DATASET ENTRIES.
theorem freeSlot_step {s : State} {slot n reason : Nat} {r0 : W64} {k : Task} (hr : KMap.rising s.tasks = true) (h : ResetTurn n reason r0 s)
    (hk : s.task? slot = some k) (hn : k.ctx = n) (hw : k.stage = .waiting) :
    EndStep n reason r0 s (freeSlot s slot) ∧ (freeSlot s slot).task? slot = none := by
  have h1 : Spares .all { s with tasks := KMap.del s.tasks slot } (noteProgress { s with tasks := KMap.del s.tasks slot } n) :=
    (Spares.refl _ _).noteProgress
  have he : freeSlot s slot = settleCtx (noteProgress { s with tasks := KMap.del s.tasks slot } n) n := by
    rw [freeSlot, hk, ← hn]
  have hd := (delTask_ends hk hn hw).trans (h1.ends n)
  have h2 := settleCtx_ends (noteProgress { s with tasks := KMap.del s.tasks slot } n) n
  have ht := settleCtx_turn (hd.rising hr) ((delTask_turn (slot := slot) h).spares h1)
  rw [he]
  refine ⟨⟨hd.trans h2, ht.1, ht.2⟩, ?_⟩
  have hgone : (noteProgress { s with tasks := KMap.del s.tasks slot } n).task? slot = none := KMap.get?_del_self _ _
  obtain hf | ⟨hf, -⟩ := h2.fates slot
  · rw [hgone] at hf
    exact Option.map_eq_none_iff.1 hf
  · exact hf

theorem endWithoutEdges_step {s : State} {slot n reason estat err : Nat} {r0 : W64} {k : Task} (hr : KMap.rising s.tasks = true)
    (h : ResetTurn n reason r0 s) (hk : s.task? slot = some k) (hn : k.ctx = n) (hw : k.stage = .waiting) :
    EndStep n reason r0 s (endWithoutEdges s slot estat err) ∧ (endWithoutEdges s slot estat err).task? slot = none := by
  have hs : Spares .all s (doneSignal (recordWrite s slot k.ctx k.rec_.taskid (k.rec_.addr + 0x68) (leBytes 8 (statusWord 1 estat none)))
      k.ctx k.rec_ slot err true) := (Spares.refl _ _).recordWrite.doneSignal
  obtain ⟨k', hk', hf⟩ := task_of_fates (hs.fates slot).symm hk
  obtain ⟨hctx, -, -, -, -, -, hst⟩ := fate_eq_iff.1 hf
  have hstep := freeSlot_step (hs.rising hr) (h.spares hs) hk' (hctx.symm.trans hn) (hst.1 hw)
  have he : endWithoutEdges s slot estat err = freeSlot (doneSignal (recordWrite s slot k.ctx k.rec_.taskid (k.rec_.addr + 0x68)
      (leBytes 8 (statusWord 1 estat none))) k.ctx k.rec_ slot err true) slot := by
    rw [endWithoutEdges, hk]
  rw [he]
  exact ⟨⟨(hs.ends n).trans hstep.1.ends, hstep.1.turn, hstep.1.waits⟩, hstep.2⟩

/-! ### The tasks of the context, one by one -/

/-- A reset's turn to one of the tasks. -/
def endTask (estat err : Nat) (s : State) (slot : Nat) : State :=
  match s.task? slot with
  | none => s
  | some t => match t.stage with
    | .waiting => endWithoutEdges s slot estat err
    | .running => tryEnd s slot
    | _ => s

/-- The tasks of a context as its reset has told them to end. -/
def State.forceTasks (s : State) (n estat err : Nat) (lost : Bool) : State :=
  { s with tasks := s.tasks.map fun e => (e.1, if e.2.ctx == n then e.2.force estat err lost else e.2) }

theorem endTasks_eq (s : State) (n estat err : Nat) (lost : Bool) :
    endTasks s n estat err lost = (ctxSlots s n).foldl (endTask estat err) (s.forceTasks n estat err lost) := by
  unfold endTasks State.forceTasks
  extract_lets slots s1
  congr 1

/-- The scope in which tasks may begin their flush. -/
def Scope.ending : Scope := ⟨fun _ => True, fun _ => True, True⟩

theorem closed_ending (s : State) : Closed .ending s := fun _ _ _ _ => trivial

theorem EndStep.spares {P : Scope} {n reason : Nat} {r0 : W64} {s t : State} (h : ResetTurn n reason r0 s) (hw : WaitsForTask n s)
    (hs : Spares P s t) : EndStep n reason r0 s t := ⟨hs.ends n, h.spares hs, hw.spares hs⟩

theorem endTask_free {s : State} {slot : Nat} (estat err : Nat) (hk : s.task? slot = none) : endTask estat err s slot = s := by
  unfold endTask
  rw [hk]

theorem endTask_waiting {s : State} {slot : Nat} {k : Task} (estat err : Nat) (hk : s.task? slot = some k) (hst : k.stage = .waiting) :
    endTask estat err s slot = endWithoutEdges s slot estat err := by
  unfold endTask
  simp only [hk, hst]

theorem endTask_begun {s : State} {slot : Nat} {k : Task} (estat err : Nat) (hk : s.task? slot = some k) (hst : k.stage ≠ .waiting) :
    Spares .ending s (endTask estat err s slot) := by
  unfold endTask
  simp only [hk]
  split
  · next e => exact absurd e hst
  · exact (Spares.refl .ending s).tryEnd trivial trivial
  · exact .refl .ending s

theorem endTask_step {s : State} {slot n reason estat err : Nat} {r0 : W64} (hr : KMap.rising s.tasks = true)
    (h : ResetTurn n reason r0 s) (hw : WaitsForTask n s) (hn : ∀ k, s.task? slot = some k → k.ctx = n) :
    EndStep n reason r0 s (endTask estat err s slot) ∧
      ∀ k, s.task? slot = some k → k.stage = .waiting → (endTask estat err s slot).task? slot = none := by
  cases hk : s.task? slot with
  | none =>
    rw [endTask_free estat err hk]
    exact ⟨.spares h hw (Spares.refl .all s), fun _ _ _ => hk⟩
  | some k =>
    by_cases hst : k.stage = .waiting
    · rw [endTask_waiting estat err hk hst]
      have hstep := endWithoutEdges_step (estat := estat) (err := err) hr h hk (hn k hk) hst
      exact ⟨hstep.1, fun _ _ _ => hstep.2⟩
    · exact ⟨.spares h hw (endTask_begun estat err hk hst), fun k' hk' hw' => absurd (Option.some.inj hk' ▸ hw') hst⟩

/-- A slot that is free in s is free in every state that comes after. -/
theorem Ends.free {n slot : Nat} {s t : State} (h : Ends n s t) (hs : s.task? slot = none) : t.task? slot = none := by
  obtain he | ⟨ht, -⟩ := h.fates slot
  · rw [hs] at he
    exact Option.map_eq_none_iff.1 he
  · exact ht

/-- A task of a later state was there before, of the same context and at the same side of its start. -/
theorem Ends.task {n slot : Nat} {s t : State} {k' : Task} (h : Ends n s t) (hk : t.task? slot = some k') :
    ∃ k, s.task? slot = some k ∧ k'.fate = k.fate := by
  obtain he | ⟨ht, -⟩ := h.fates slot
  · exact task_of_fates he hk
  · exact absurd (ht.symm.trans hk) nofun

theorem endTasks_fold {n reason estat err : Nat} {r0 : W64} (l : List Nat) {s : State} (hr : KMap.rising s.tasks = true)
    (h : ResetTurn n reason r0 s) (hw : WaitsForTask n s) (hn : ∀ slot ∈ l, ∀ k, s.task? slot = some k → k.ctx = n) :
    EndStep n reason r0 s (l.foldl (endTask estat err) s) ∧
      ∀ slot ∈ l, ∀ k, s.task? slot = some k → k.stage = .waiting → (l.foldl (endTask estat err) s).task? slot = none := by
  induction l generalizing s with
  | nil => exact ⟨.spares h hw (Spares.refl .all s), fun _ h => absurd h List.not_mem_nil⟩
  | cons a l ih =>
    obtain ⟨hstep, hgone⟩ := endTask_step (estat := estat) (err := err) hr h hw (hn a List.mem_cons_self)
    obtain ⟨hrest, hrest'⟩ := ih (hstep.ends.rising hr) hstep.turn hstep.waits fun slot hs k' hk' => by
      obtain ⟨k, hk, hf⟩ := hstep.ends.task hk'
      exact (fate_eq_iff.1 hf).1.trans (hn slot (List.mem_cons_of_mem _ hs) k hk)
    refine ⟨⟨hstep.ends.trans hrest.ends, hrest.turn, hrest.waits⟩, fun slot hs k hk hwait => ?_⟩
    cases hk' : (endTask estat err s a).task? slot with
    | none => exact hrest.ends.free hk'
    | some k' =>
      obtain ⟨k0, hk0, hf⟩ := hstep.ends.task hk'
      obtain rfl := Option.some.inj (hk.symm.trans hk0)
      obtain rfl | hl := List.mem_cons.1 hs
      · exact absurd ((hgone k hk hwait).symm.trans hk') nofun
      · exact hrest' slot hl k' hk' ((fate_eq_iff.1 hf).2.2.2.2.2.2.2 hwait)

/-! ### The parts of a forced reset -/

/-- The state once queues, teams and copies of the context have been stopped. -/
def State.resetStopped (s : State) (n reason : Nat) (c : Ctx) : State :=
  let s := s.setCtx n { c with state := .resetting, drainReason := reason }
  let s := (ctxQueues s n).foldl (fun s q => queueError s q 0x06) s
  let s := (s.teams.filter fun e => e.2.ctx == n).foldl (fun s e => stopTeam s e.1 0xFB) s
  stopCopies s n

/-- The last part of a reset. -/
def State.resetLast (s : State) (n : Nat) : State :=
  match s.ctx? n with
  | some c => if c.state = .resetting && !forcedLeft s n then finishReset s n else s
  | none => s

theorem forceReset_eq {s : State} {n reason : Nat} {c : Ctx} (hc : s.ctx? n = some c) (hne : c.state ≠ .resetting) :
    forceReset s n reason =
      ((ctxSlots (endTasks (s.resetStopped n reason c) n 4 0xFB false) n).foldl (fun s k => retireReady s k)
        (dropHold (endTasks (s.resetStopped n reason c) n 4 0xFB false) n)).resetLast n := by
  unfold forceReset
  split
  · next e => exact absurd (e.symm.trans hc) nofun
  · next c' e =>
    obtain rfl := Option.some.inj (e.symm.trans hc)
    rw [if_neg hne]
    extract_lets s1 s2 s3 s4 s5
    have h4 : endTasks (s.resetStopped n reason c') n 4 0xFB false = s4 := by
      dsimp only [State.resetStopped, s4, s3, s2, s1]
    rw [h4]
    change _ = s5.resetLast n
    clear_value s5
    unfold State.resetLast
    cases s5.ctx? n
    · rfl
    · rfl

theorem Spares.withCopies {P : Scope} {s t : State} (h : Spares P s t) (copies : KMap CopyOp) (migrations : KMap Migration) :
    Spares P { s with copies, migrations } { t with copies, migrations } := { h with copies := rfl, migrations := rfl }

/-- What the first half of a reset leaves: it has stopped the context's queues, teams and copies, and no task has changed its stage. -/
structure StopsOf (s : State) (n reason : Nat) (t : State) : Prop where
  queue : ∀ q x, s.queue? q = some x → x.ctx = n → x.unmapping = false →
    ∃ armFail, t.queue? q = some { x with act := .error 6, armFail }
  other : KMap.rising s.queues = true → ∀ q x, s.queue? q = some x → x.ctx ≠ n → t.queue? q = some x
  copies : ∀ e ∈ t.copies, e.2.ctx ≠ n
  migrations : ∀ e ∈ t.migrations, e.2.ctx ≠ n ∨ e.2.repair = true
  stays : ∀ k m', t.team? k = some m' → ∃ m, s.team? k = some m ∧ m.Stays m'
  dying : ∀ k m m', s.team? k = some m → m.ctx = n → t.team? k = some m' → m'.dying = true
  dumps : t.dumps = s.dumps
  rising : KMap.rising s.tasks = true → KMap.rising t.tasks = true
  fates : ∀ slot, (t.task? slot).map Task.fate = (s.task? slot).map Task.fate
  steps : ∀ slot, (t.task? slot).map Task.step = (s.task? slot).map Task.step
  count : t.count .resets n = s.count .resets n
  going : ∃ c, t.ctx? n = some c ∧ c.state = .resetting ∧ c.drainReason = reason

/-- The scope of what touches no team and no task. -/
def Scope.none : Scope := ⟨fun _ => False, fun _ => False, False⟩

theorem resetStopped_spec {s : State} {n reason : Nat} {c : Ctx} : StopsOf s n reason (s.resetStopped n reason c) := by
  unfold State.resetStopped
  extract_lets s1 s2 s3
  have h12 : ∀ P, Spares P { s1 with queues := s2.queues } s2 := fun P => queueErrors_spares P 6 _ s1
  have h23 : Spares .all s2 s3 := stopTeams_spares _ _ s2
  have h13 := (h12 .all).trans h23
  have h34 := stopCopies_spares .all s3 n
  have h14 := (h13.withCopies (s3.copies.filter fun e => e.2.ctx != n) (s3.migrations.filter fun e => e.2.ctx != n || e.2.repair)).trans h34
  have hteams : ∀ k, s2.team? k = s.team? k := fun k => (h12 .none).teams k id
  have hq : (stopCopies s3 n).queues = s2.queues := h14.queues
  refine ⟨fun q x hx hn hu => ?_, fun hr q x hx hn => ?_, fun e he => ?_, fun e he => ?_, h14.stays, fun k m m' hm hn hm' => ?_, h14.dumps,
    h14.rising, h14.fates, h14.steps id, h14.resets n, ?_⟩
  · rw [State.queue?, hq]
    refine queueErrors_queue hu (ctxQueues s1 n) s1 hx (.inl ?_)
    exact List.mem_map.2 ⟨(q, x), List.mem_filter.2 ⟨KMap.mem_of_get? hx, beq_iff_eq.2 hn⟩, rfl⟩
  · rw [State.queue?, hq]
    refine (queueErrors_other (ctxQueues s1 n) s1 fun hmem => ?_).trans hx
    obtain ⟨⟨p, y⟩, hy, rfl⟩ := List.mem_map.1 hmem
    obtain ⟨hy, hyn⟩ := List.mem_filter.1 hy
    obtain rfl := Option.some.inj (hx.symm.trans (mem_get? hr hy))
    exact hn (beq_iff_eq.1 hyn)
  · rw [h34.copies] at he
    exact bne_iff_ne.1 (List.mem_filter.1 he).2
  · rw [h34.migrations] at he
    simpa using (List.mem_filter.1 he).2
  · obtain ⟨m3, hm3, hst⟩ := h34.stays k m' hm'
    refine hst.dying (stopTeams_dying _ 0xFB s2 ?_ hm3)
    exact List.mem_map.2 ⟨(k, m), List.mem_filter.2 ⟨KMap.mem_of_get? ((hteams k).trans hm), beq_iff_eq.2 hn⟩, rfl⟩
  · obtain ⟨c', hc', he⟩ := h14.ctx (KMap.get?_put_self s.ctxs n { c with state := .resetting, drainReason := reason })
    exact ⟨c', hc', calm_state he, calm_reason he⟩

ACTIVITY.
Restate the records above verbatim up to and including the line containing "EndStep n reason r0 s (freeSlot".

ANSWER TO THE EXERCISE.
theorem freeSlot_step {s : State} {slot n reason : Nat} {r0 : W64} {k : Task} (hr : KMap.rising s.tasks = true) (h : ResetTurn n reason r0 s)
    (hk : s.task? slot = some k) (hn : k.ctx = n) (hw : k.stage = .waiting) :
    EndStep n reason r0 s (freeSlot s slot) ∧ (freeSlot s slot).task? slot = none := by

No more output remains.